13 June 2013

TdS Milik Siapa?


Oleh: Firdaus



Sepekan belakangan, masyarakat Sumbar mendapat “hiburan” tahunan; Tour de Singkarak  (TdS) 2012. Kata hiburan sengaja saya masukkan di antara dua tanda petik? Alasannya,  ajng  yang seharusnya menjadi hiburan, ternyata belum mampu menghibur masyarakat luas secara utuh. Yang terhibur,  baru sebatas pejabat di negeri ini.

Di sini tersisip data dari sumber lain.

-- ==== Sys2Proof/Laws/FrameNode.lean ====
section
/-! SUPPORT. Laws/FrameNode.lean: what each operation of Machine/Node.lean leaves as it was. -/

namespace Sys2Proof

open Sys2Proof.Machine

theorem cacheEvict_frame (s : State) (a1 : Nat) : Frame touches15 s (State.cacheEvict s a1) := by
  have hs := Frame.refl touches15 s
  unfold State.cacheEvict
  refine Frame.ite (fun _ => ?_) (fun _ => ?_)
  · exact hs
  · split
    · extract_lets -merge -useContext -underBinder x0
      exact Frame.upd hs (.inl rfl) (.inl rfl) (.inl ⟨rfl, rfl⟩) (.inl rfl) (.inl rfl) (.inl rfl) (.inl rfl) (.inl rfl) (.inl rfl) (.inl rfl) (.inl ⟨rfl, rfl, rfl⟩) (.inl rfl) (.inl ⟨rfl, rfl, rfl⟩) (.inl ⟨rfl, rfl⟩) (.inl ⟨rfl, rfl, rfl, rfl, rfl, rfl, rfl, rfl⟩) (.inl ⟨rfl, rfl⟩) (.inl ⟨rfl, rfl, rfl, rfl, rfl, rfl, rfl, rfl, rfl, rfl⟩) (.inl ⟨rfl, rfl⟩) (.inl ⟨rfl, rfl⟩) (.inl rfl) (.inl rfl) (.inl rfl) (.inl rfl) (.inl ⟨rfl, rfl, rfl, rfl, rfl, rfl, rfl, rfl, rfl⟩) (.inl ⟨rfl, rfl, rfl, rfl, rfl, rfl, rfl, rfl, rfl⟩) (.inl ⟨rfl, rfl, rfl⟩) (.inl ⟨rfl, rfl, rfl, rfl, rfl, rfl, rfl, rfl, rfl, rfl, rfl, rfl, rfl, rfl, rfl, rfl, rfl, rfl, rfl, rfl, rfl, rfl, rfl, rfl, rfl, rfl, rfl⟩) (.inl ⟨rfl, rfl, rfl, rfl, rfl, rfl, rfl, rfl, rfl, rfl, rfl, rfl⟩) (.inl ⟨rfl, rfl, rfl, rfl, rfl, rfl, rfl, rfl, rfl⟩) (.inl ⟨rfl, rfl, rfl⟩) (.inl ⟨rfl, rfl, rfl⟩) (.inl ⟨rfl, rfl, rfl, rfl, rfl, rfl, rfl, rfl, rfl⟩) (.inl rfl) (.inl rfl) (.inl rfl) (.inl rfl) (.inl ⟨rfl, rfl⟩) (.inl ⟨rfl, rfl⟩) (.inl rfl) (.inl ⟨rfl, rfl, rfl, rfl, rfl⟩) (.inr rfl) (.inl ⟨rfl, rfl, rfl, rfl⟩) (.inl ⟨rfl, rfl, rfl⟩) (.inl rfl) (.inl ⟨rfl, rfl⟩) (.inl ⟨rfl, rfl, rfl, rfl, rfl, rfl, rfl⟩) (.inl ⟨rfl, rfl, rfl, rfl, rfl⟩) (.inl rfl) (.inl ⟨rfl, rfl, rfl, rfl, rfl, rfl⟩) (.inl ⟨rfl, rfl, rfl, rfl, rfl, rfl, rfl, rfl, rfl, rfl, rfl⟩) (.inl ⟨rfl, rfl, rfl, rfl⟩) (.inl rfl) (.inl rfl) (.inl ⟨rfl, rfl, rfl, rfl, rfl, rfl, rfl, rfl, rfl, rfl, rfl, rfl⟩) (.inl ⟨rfl, rfl⟩) (.inl ⟨rfl, rfl, rfl, rfl, rfl, rfl⟩) (.inl ⟨rfl, rfl, rfl, rfl, rfl, rfl⟩) (.inl ⟨rfl, rfl, rfl, rfl, rfl, rfl, rfl, rfl, rfl, rfl, rfl, rfl⟩) (.inl ⟨rfl, rfl, rfl⟩) (.inl ⟨rfl, rfl, rfl, rfl⟩) (.inl ⟨rfl, rfl, rfl, rfl, rfl⟩) (.inl ⟨rfl, rfl, rfl, rfl, rfl, rfl, rfl, rfl, rfl, rfl⟩) (.inl ⟨rfl, rfl, rfl, rfl, rfl, rfl, rfl, rfl, rfl⟩) (.inl ⟨rfl, rfl, rfl, rfl, rfl, rfl, rfl, rfl, rfl, rfl, rfl, rfl, rfl⟩) (.inl ⟨rfl, rfl, rfl⟩) (.inl ⟨rfl, rfl, rfl, rfl, rfl⟩) (.inl rfl) (.inl rfl) (.inl ⟨rfl, rfl⟩) (.inl ⟨rfl, rfl, rfl, rfl, rfl, rfl, rfl, rfl, rfl, rfl, rfl, rfl, rfl⟩) (.inl rfl) (.inl rfl) (.inl ⟨rfl, rfl, rfl⟩) (.inl rfl)
    · exact hs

Hop!
Ini kali ke empat pelaksanaan TdS. Sejauh ini, dari realita di lapangan, belum banyak umpan balik yang dirasakan masyarakat, selain terkurung karena perjalanan mereka di jalan raya harus dihentikan, dua hingga empat jam.

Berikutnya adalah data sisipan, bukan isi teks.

theorem muteRegion_frame (s : State) (a1 : Region) (a2 : Outcome) (a3 : Outcome) (a4 : Bool) : Frame touches121 s (State.muteRegion s a1 a2 a3 a4) := by
  have hs := Frame.refl touches121 s
  unfold State.muteRegion
  extract_lets -merge -useContext -underBinder x0 x1 x2 x3
  clear_value x0
  clear_value x1
  have h4 : Frame touches121 s x2 := by
    unfold x2
    refine Frame.ite (fun _ => ?_) (fun _ => ?_)
    · refine Frame.after ?_ (Frame.mono rfl (linesDown_frame _ _ _))
      exact hs
    · refine Frame.ite (fun _ => ?_) (fun _ => ?_)
      · refine Frame.after ?_ (Frame.mono rfl (linesOff_frame _ _))
        exact hs
      · refine Frame.after ?_ (Frame.mono rfl (linesRest_frame _ _))
        exact hs
  clear_value x2
  have h5 : Frame touches121 s x3 := by
    unfold x3
    refine Frame.foldl ?_ (fun x6 y7 h8 => ?_)
    · exact h4
    · refine Frame.after ?_ (Frame.mono rfl (asideEnd_frame _ _ _ _))
      exact h8
  clear_value x3
  refine Frame.foldl ?_ (fun x9 y10 h11 => ?_)
  · exact h5
  · refine Frame.after ?_ (Frame.mono rfl (jobEnd_frame _ _ _ _))
    exact h11

theorem trimTaken_frame (s : State) (a1 : Region) : Frame touches41 s (State.trimTaken s a1) := by
  have hs := Frame.refl touches41 s
  unfold State.trimTaken
  refine Frame.radUpd ?_ (.inl (fun _ => ⟨rfl, rfl, rfl⟩)) (.inl (fun _ => ⟨rfl, rfl, rfl⟩)) (.inr rfl) (.inl (fun _ => ⟨rfl, rfl, rfl, rfl, rfl, rfl, rfl, rfl, rfl⟩)) (.inl (fun _ => ⟨rfl, rfl, rfl, rfl⟩)) (.inl (fun _ => ⟨rfl, rfl, rfl⟩)) (.inl (fun _ => rfl)) (.inl (fun _ => rfl)) (.inl (fun _ => ⟨rfl, rfl, rfl⟩))
  exact hs

theorem jobsTimed_frame (s : State) (a1 : Region) : Frame touches138 s (State.jobsTimed s a1) := by
  have hs := Frame.refl touches138 s
  unfold State.jobsTimed
  refine Frame.after ?_ (Frame.mono rfl (coexPlan_frame _ _))
  refine Frame.foldl ?_ (fun x0 y1 h2 => ?_)
  · exact hs
  · extract_lets -merge -useContext -underBinder x3 x4
    clear_value x3
    have h5 : Frame touches138 s x4 := by
      unfold x4
      refine Frame.after ?_ (Frame.mono rfl (setCarrier_frame _ _ _ _))
      exact h2
    clear_value x4
    split
    · extract_lets -merge -useContext -underBinder x6 x7
      clear_value x6
      clear_value x7
      refine Frame.ite (fun _ => ?_) (fun _ => ?_)
      · refine Frame.after ?_ (Frame.mono rfl (setCarrier_frame _ _ _ _))
        exact h5
      · exact h5
    · exact h5

theorem linesUp_frame (s : State) (a1 : Region) : Frame touches114 s (State.linesUp s a1) := by
  have hs := Frame.refl touches114 s
  unfold State.linesUp
  extract_lets -merge -useContext -underBinder x0 x1
  have h2 : Frame touches114 s x1 := by
    unfold x1
    refine Frame.ite (fun _ => ?_) (fun _ => ?_)
    · exact hs
    · refine Frame.after ?_ (Frame.mono rfl (blank_frame _ _))
      exact hs
  clear_value x1
  refine Frame.radUpd ?_ (.inr rfl) (.inr rfl) (.inr rfl) (.inr rfl) (.inr rfl) (.inr rfl) (.inr rfl) (.inr rfl) (.inr rfl)
  exact h2

theorem dutyCharge_frame (s : State) (a1 : Region) (a2 : Nat) (a3 : Nat) : Frame touches169 s (State.dutyCharge s a1 a2 a3) := by
  have hs := Frame.refl touches169 s
  unfold State.dutyCharge
  exact Frame.upd hs (.inl rfl) (.inl rfl) (.inl ⟨rfl, rfl⟩) (.inl rfl) (.inl rfl) (.inl rfl) (.inl rfl) (.inl rfl) (.inl rfl) (.inl rfl) (.inl ⟨rfl, rfl, rfl⟩) (.inl rfl) (.inl ⟨rfl, rfl, rfl⟩) (.inl ⟨rfl, rfl⟩) (.inl ⟨rfl, rfl, rfl, rfl, rfl, rfl, rfl, rfl⟩) (.inl ⟨rfl, rfl⟩) (.inl ⟨rfl, rfl, rfl, rfl, rfl, rfl, rfl, rfl, rfl, rfl⟩) (.inl ⟨rfl, rfl⟩) (.inl ⟨rfl, rfl⟩) (.inl rfl) (.inl rfl) (.inl rfl) (.inl rfl) (.inl ⟨rfl, rfl, rfl, rfl, rfl, rfl, rfl, rfl, rfl⟩) (.inl ⟨rfl, rfl, rfl, rfl, rfl, rfl, rfl, rfl, rfl⟩) (.inl ⟨rfl, rfl, rfl⟩) (.inl ⟨rfl, rfl, rfl, rfl, rfl, rfl, rfl, rfl, rfl, rfl, rfl, rfl, rfl, rfl, rfl, rfl, rfl, rfl, rfl, rfl, rfl, rfl, rfl, rfl, rfl, rfl, rfl⟩) (.inl ⟨rfl, rfl, rfl, rfl, rfl, rfl, rfl, rfl, rfl, rfl, rfl, rfl⟩) (.inl ⟨rfl, rfl, rfl, rfl, rfl, rfl, rfl, rfl, rfl⟩) (.inl ⟨rfl, rfl, rfl⟩) (.inl ⟨rfl, rfl, rfl⟩) (.inl ⟨rfl, rfl, rfl, rfl, rfl, rfl, rfl, rfl, rfl⟩) (.inl rfl) (.inl rfl) (.inl rfl) (.inr rfl) (.inl ⟨rfl, rfl⟩) (.inl ⟨rfl, rfl⟩) (.inl rfl) (.inl ⟨rfl, rfl, rfl, rfl, rfl⟩) (.inl ⟨rfl, rfl⟩) (.inl ⟨rfl, rfl, rfl, rfl⟩) (.inl ⟨rfl, rfl, rfl⟩) (.inl rfl) (.inl ⟨rfl, rfl⟩) (.inl ⟨rfl, rfl, rfl, rfl, rfl, rfl, rfl⟩) (.inl ⟨rfl, rfl, rfl, rfl, rfl⟩) (.inl rfl) (.inl ⟨rfl, rfl, rfl, rfl, rfl, rfl⟩) (.inl ⟨rfl, rfl, rfl, rfl, rfl, rfl, rfl, rfl, rfl, rfl, rfl⟩) (.inl ⟨rfl, rfl, rfl, rfl⟩) (.inl rfl) (.inl rfl) (.inl ⟨rfl, rfl, rfl, rfl, rfl, rfl, rfl, rfl, rfl, rfl, rfl, rfl⟩) (.inl ⟨rfl, rfl⟩) (.inl ⟨rfl, rfl, rfl, rfl, rfl, rfl⟩) (.inl ⟨rfl, rfl, rfl, rfl, rfl, rfl⟩) (.inl ⟨rfl, rfl, rfl, rfl, rfl, rfl, rfl, rfl, rfl, rfl, rfl, rfl⟩) (.inl ⟨rfl, rfl, rfl⟩) (.inl ⟨rfl, rfl, rfl, rfl⟩) (.inl ⟨rfl, rfl, rfl, rfl, rfl⟩) (.inl ⟨rfl, rfl, rfl, rfl, rfl, rfl, rfl, rfl, rfl, rfl⟩) (.inl ⟨rfl, rfl, rfl, rfl, rfl, rfl, rfl, rfl, rfl⟩) (.inl ⟨rfl, rfl, rfl, rfl, rfl, rfl, rfl, rfl, rfl, rfl, rfl, rfl, rfl⟩) (.inl ⟨rfl, rfl, rfl⟩) (.inl ⟨rfl, rfl, rfl, rfl, rfl⟩) (.inl rfl) (.inl rfl) (.inl ⟨rfl, rfl⟩) (.inl ⟨rfl, rfl, rfl, rfl, rfl, rfl, rfl, rfl, rfl, rfl, rfl, rfl, rfl⟩) (.inl rfl) (.inl rfl) (.inl ⟨rfl, rfl, rfl⟩) (.inl rfl)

Kondisi itu bertolak belakang dengan kesibukan aparatur pemerintah,  pemegang otoritas dari hajatan ini. Kesibukan mereka berbanding lurus dengan dana yang dialokasikan khusus untuk TdS dan ikutannya, namun belum memberikan kontribusi nyata bagi masyarakat.
Niatnya, pelaksanaan TdS dimaksudkan untuk promosi Sumatra Barat ke dunia luar. Kehadiran balap sepeda tahunan ini, merupakan kejuaraan balap sepeda terbesar di Indonesia. Sasaran akhirnya, bisa menyamai Tour de France, atau setidaknya bisa mengalahkan Tour de Langkawi, Malaysia.
Dari keikutsertaan pebalap, para pebalap Sumbar baru bisa sekadar berpartisipasi, itu pun tak mampu menaklukkan medan laga di negeri sendiri. Menariknya, kemampuan pebalap dari daerah (Pesisir Selatan) justru mampu mengalahkan pebalap yang “dikelola” Pengprov ISSI Sumbar, ditandai dengan lebih dahulunya berguguran para pebalap ISSI Sumbar daripada pebalap asal Pesisir Selatan. Inikah jawaban dari kekisruhan Pengprov ISSI Sumbar selama ini?
Kekisruhan di tubuh Pengprov ISSI Sumbar tersebut, sebenarnya sudah berlangsung lama. Sejauh itu pula, tak pernah ada penyelesaian secara jelas. Sejumlah Pengcab ISSI di Sumbar sudah pernah menyampaikan mosi tak percaya terhadap kepengurusan Pengprov ISSI Sumbar.
Ketidakberasan itu pula yang kemudian memaksa KONI Prov Sumbar mengambil alih seleksi para pebalap yang akan berlaga. Itu pun sudah menjelang hajatan berlangsung. Kontingen yang dipersiapkan ala kadarnya, tentu juga mendapatkan hasil ala kadarnya. Gugur sebelum kayuhan sampai di garis finis.
Di sisi lain, harapan bahwa TdS akan membawa pengaruh signifikan terhadap perekonomian rakyat, sejauh ini belum tampak secara jelas.  Bagi masyarakat, apa pun namanya, apa pun iven yang diadakan, roda kehidupan mereka tetap berjalan. Ada atau tidak iven tersebut, masyarakat tetap saja butuh sandang, pangan dan papan, yang semakin hari kian sulit didapatkan.
Lalu apa yang didapatkan masyarakat dari TdS ini selain kemacetan? Adakah mampu mendongkrak perekonomian mereka, atau masyarakat hanya masih menjadi penonton di negeri mereka sendiri?
Kalau pun ada perbaikan, yang  mencolok  baru sebatas adanya iven di berbagai daerah. Sudah ada kesadaran daerah untuk memanfaatkan momentum hajatan tersebut, misalnya Pacu Itiak di Payakumbuah, Festival Siti Nurbaya di Padang, Festival Langkisau di Painan.
Lalu, cukupkah sampai di sana? Tentu tidak. Ke depan, agaknya perlu langkah-langkah konkrit yang lebih terintegrasi, sehingga hajatan ini tak lagi sekadar milik pejabat daerah atau panitia saja, tetapi efek dominonya dirasakan masyarakat Sumbar pada umumnya. []

 CATATAN:
Tulisan ini dimuat di Padang Ekspres pada rubrik KOPI Minggu, edisi Minggu 10 Juni 2013

No comments:

Ruang Buku Karya Dosen Unand

   Suatu ketika, saat podcast dengan Pak Ir  Insannul Kamil , M.Eng, Ph.D , WR III Unand. Kata beliau, Jangan Mengaku Mahasiswa jika tak B...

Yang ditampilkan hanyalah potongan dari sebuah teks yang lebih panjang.